Life certainly moves fast when you get older. I never really understood that, but now I do. My husband and I did not have our kids right away. We wanted to be married and have fun as a couple, and we did. Years later we knew it was time to start a family and now our kids are in their twenty’s, and on their own. We can now call ourselves empty nesters.
Empty Nest. Happy and sad.
I cannot believe I am at this point in my life already. I remember doing laundry, picking up after them, washing dishes (before we bought a dishwasher) and running around after them was exhausting at times. Now they are doing these chores and making their own decisions. Sometimes when they call it is so funny. They will say “I can’t believe this costs so much at the store!” I laugh and say, “Welcome to the real world!” They are learning how much things cost and learning how much to save.
They like doing projects around their house and show us the finished product. It could be painting, putting in a garden or building a shelf. It is nice to see that they are happy with what they accomplished, and we are so proud. When I visit them I try not to stay too long and when I leave I am so sad. Am I happy for them? Of course! All we ever wanted for them is their happiness. But I really miss them being here. I miss hearing “hey mom” or “I’m home.” I think my husband and I did an okay job at raising them. They got into trouble at times, but nothing so terrible that we worried.
Thank goodness for FaceTime. Where would I be without it? Now before you say anything, yes, I do text them before I FaceTime them. I would never do that and would not want my own mother to do that to me. The thought of just seeing them whenever makes me feel a lot better. Neither of them are far away and I am grateful for that. The thought of them not running up the steps into the house makes me a little sad. Once in awhile I look into their bedrooms and notice how clean they are, but how empty they are. Ugh… I’m good! Am I having separation anxiety? Is there a doctor in the house? No, just kidding. Then again, ask my husband.

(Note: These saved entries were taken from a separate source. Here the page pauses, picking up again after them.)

def runMajor03 (f7 : BitVec 7) (b a d : BitVec 5) (_maj : BitVec 6) (sc : Sc) (s : State) : Option Out :=
  some (execOri sc d a (f7 ++ b : BitVec 12) s)

theorem runMajor03_eq (f7 : BitVec 7) (b a d : BitVec 5) (maj : BitVec 6) (sc : Sc) (s : State) :
    runMajor03 f7 b a d maj sc s = execSome s (decMajor03 f7 b a d maj sc) := by
  unfold runMajor03 decMajor03
  rfl

def runMajor04 (f7 : BitVec 7) (b a d : BitVec 5) (_maj : BitVec 6) (sc : Sc) (s : State) : Option Out :=
  some (execXori sc d a (f7 ++ b : BitVec 12) s)

theorem runMajor04_eq (f7 : BitVec 7) (b a d : BitVec 5) (maj : BitVec 6) (sc : Sc) (s : State) :
    runMajor04 f7 b a d maj sc s = execSome s (decMajor04 f7 b a d maj sc) := by
  unfold runMajor04 decMajor04
  rfl

def runMajor05 (f7 : BitVec 7) (b a d : BitVec 5) (_maj : BitVec 6) (sc : Sc) (s : State) : Option Out :=
  some (execSlti sc d a (f7 ++ b : BitVec 12) s)

theorem runMajor05_eq (f7 : BitVec 7) (b a d : BitVec 5) (maj : BitVec 6) (sc : Sc) (s : State) :
    runMajor05 f7 b a d maj sc s = execSome s (decMajor05 f7 b a d maj sc) := by
  unfold runMajor05 decMajor05
  rfl

def runMajor06 (f7 : BitVec 7) (b a d : BitVec 5) (_maj : BitVec 6) (sc : Sc) (s : State) : Option Out :=
  if f7.extractLsb' 1 6 = 0 then some (execSlli sc d a (f7.extractLsb' 0 1 ++ b : BitVec 6) s) else
  if f7.extractLsb' 1 6 = 1 then some (execSrli sc d a (f7.extractLsb' 0 1 ++ b : BitVec 6) s) else
  if f7.extractLsb' 1 6 = 2 then some (execSrai sc d a (f7.extractLsb' 0 1 ++ b : BitVec 6) s) else
  none

theorem runMajor06_eq (f7 : BitVec 7) (b a d : BitVec 5) (maj : BitVec 6) (sc : Sc) (s : State) :
    runMajor06 f7 b a d maj sc s = execSome s (decMajor06 f7 b a d maj sc) := by
  unfold runMajor06 decMajor06
  simp only [execSome_ite, execSome_none]
  rfl

def runMajor07 (f7 : BitVec 7) (b a d : BitVec 5) (_maj : BitVec 6) (sc : Sc) (s : State) : Option Out :=
  if decide ((f7.extractLsb' 1 6).toNat + (f7.extractLsb' 0 1 ++ b : BitVec 6).toNat + 1 ≤ 64) then some (execBfx sc d a (f7.extractLsb' 1 6) (f7.extractLsb' 0 1 ++ b : BitVec 6) s) else none

theorem runMajor07_eq (f7 : BitVec 7) (b a d : BitVec 5) (maj : BitVec 6) (sc : Sc) (s : State) :
    runMajor07 f7 b a d maj sc s = execSome s (decMajor07 f7 b a d maj sc) := by
  unfold runMajor07 decMajor07
  rfl

def runMajor08 (f7 : BitVec 7) (b a d : BitVec 5) (_maj : BitVec 6) (sc : Sc) (s : State) : Option Out :=
  if decide ((f7.extractLsb' 1 6).toNat + (f7.extractLsb' 0 1 ++ b : BitVec 6).toNat + 1 ≤ 64) then some (execBfi sc d a (f7.extractLsb' 1 6) (f7.extractLsb' 0 1 ++ b : BitVec 6) s) else none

This starts a new chapter in their lives and in our life as well. I can now make a lot of noise in the morning when I wake up. I am always the first to wake because I love mornings. No more tip toeing around preparing my breakfast and trying to be quiet. I can even turn the music up loud when I exercise. But more importantly, my husband and I can reconnect. He is an amazing cook and dinner’s at home are better than most restaurants. We are hoping the weather will warm up so we can get out more. Even though most states lifted some restrictions due to this pandemic we still need to be cautious. It certainly does not stop me from visiting my kids!
In the end, my husband and I can say that we did a pretty good job raising them and very proud of them. We never know what the future holds and our plans are not always our plans, but we hope that they continue to make the right decisions.
"For I know the plans I have for you," declares the Lord, "plans to prosper you and not to harm you, plans to give you hope and a future." (Jeremiah 29:11)
Our empty nest days have started and life goes on. Lives start to build and plans start forming. They know they can call on us at anytime and also know that our home will always be here for them. My husband and I return to that young (old) couple before kids and have our own fun just like before.